### DATA FOR THE TASK
-- ==== Sys2Proof/Machine/Path.lean ====
section
/-! DEFINITION. The frame path (R17-R22): reception, handles, routes, policing, storage and copies, cut-through, verdicts, and frames
that blocks inside present. -/

namespace Sys2Proof.Machine

/-! ### Stage 3: handles (R64-R66) -/

/-- An ICT lookup, counted. -/
def State.ictLook (s : State) (key : Nat) : Option Nat × State :=
  match s.ictFind key with
  | some i => (some (fld (s.tent 1 i) 144 16), s.stat Reg.ICT_HIT 1)
  | none => (none, s.stat Reg.ICT_MISS 1)

/-- Key of a {MAC, VID} lookup of a type (Table 3-4). -/
def ethKey (typ mac vid : Nat) : Nat := typ * 2 ^ 124 + mac % 2 ^ 48 + vid % 4096 * 2 ^ 48

/-- The handle of an Ethernet frame by its ingress's SID mode. [DEDUCED, log entry 83] -/
def State.ethHandle (s : State) (p : Nat) (x : Parsed) (vid : Nat) : Option Nat × State :=
  match s.rf (Reg.ICL_PORT_CFG p) 16 2 with
  | 0 => (none, s)
  | 1 => s.ictLook (ethKey 3 x.dmac vid)
  | 2 => s.ictLook (ethKey 4 x.smac vid)
  | _ =>
    match s.ictLook (ethKey 3 x.dmac vid) with
    | (some h, s) => (some h, s)
    | (none, s) => s.ictLook (ethKey 4 x.smac vid)

/-- The handle of a bus frame of bus `n` (26-49 CAN, 50-57 LIN). [DEDUCED, log entry 83] -/
def State.busHandle (s : State) (n : Nat) (b : List Byte) : Option Nat × State :=
  if ¬ (if busFmt b = 3 then 50 ≤ n ∧ n < 58 else 26 ≤ n ∧ n < 50) then (none, s)
  else if busFmt b = 3 then (some (0xC000 + (n - 50) * 64 + busId b % 64), s)
  else if busFmt b = 2 then
    s.ictLook (2 * 2 ^ 124 + (n - 26) * 2 ^ 64 + (wd (busAf b) &&& s.rd Reg.ICL_XL_AF_MASK).toNat * 2 ^ 32 + busId b % 2048)
  else if busIde b then s.ictLook (2 ^ 124 + (n - 26) * 2 ^ 64 + busId b)
  else (some ((n - 26) * 2048 + busId b % 2048), s)

/-! ### Stage 4: routes (R70-R76) -/

/-- A frame fails a check of Table 3-7 (`kind` 1 to 5): counted, recorded, raised and logged. -/
def State.srtFail (s : State) (kind h ingress ts : Nat) : State :=
  let c := match kind with
    | 1 => Reg.SRT_SPOOF | 2 => Reg.SRT_IDENT_CONFLICT | 3 => Reg.SRT_AUTH_MISSING | 4 => Reg.SRT_DUPLICATE
    | _ => Reg.SRT_IDENT_DATA_CONFLICT
  let s := ((s.evt c).wr Reg.SRT_LAST_EVT_TS (wd ts)).wr Reg.SRT_LAST_EVT (wd (h + ingress * 65536 + kind * 2 ^ 24))
  let s := s.raise .srt 0 (kind - 1)
  if kind = 1 ∨ kind = 2 ∨ kind = 5 then s.logEvt .srt 0 (kind - 1) 10000000 false (toBE 2 h ++ toBE 1 ingress) else s

/-- Checks 1 to 3 of Table 3-7: the first that fails, or 0. -/
def srtHead (e : BitVec 512) (ingress : Nat) (prot : Bool) : Nat :=
  if srtSelf e ∧ 26 ≤ ingress ∧ ingress < 50 then 1
  else if srtOwner e ≠ 63 ∧ srtOwner e ≠ ingress then 2
  else if srtAuth e ∧ !prot then 3
  else 0

/-- A destination set without the ingress (R71). -/
def without (dest ingress : Nat) : Nat := if dest.testBit ingress then dest - 2 ^ ingress else dest

/-- The route an SRT entry gives a frame. -/
def srtRoute (e : BitVec 512) (ingress : Nat) : Route :=
  ⟨without (srtDest e) ingress, srtTc e, srtMeter e, srtFrer e, srtView e, srtPdu e, srtCt e, srtAuth e, srtMinInt e, srtOwner e, true⟩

### TASK OBJECTIVE
Lines containing the word "prot" in the entries above should be counted, and only that number given.

### SOLUTION TO THIS TASK
2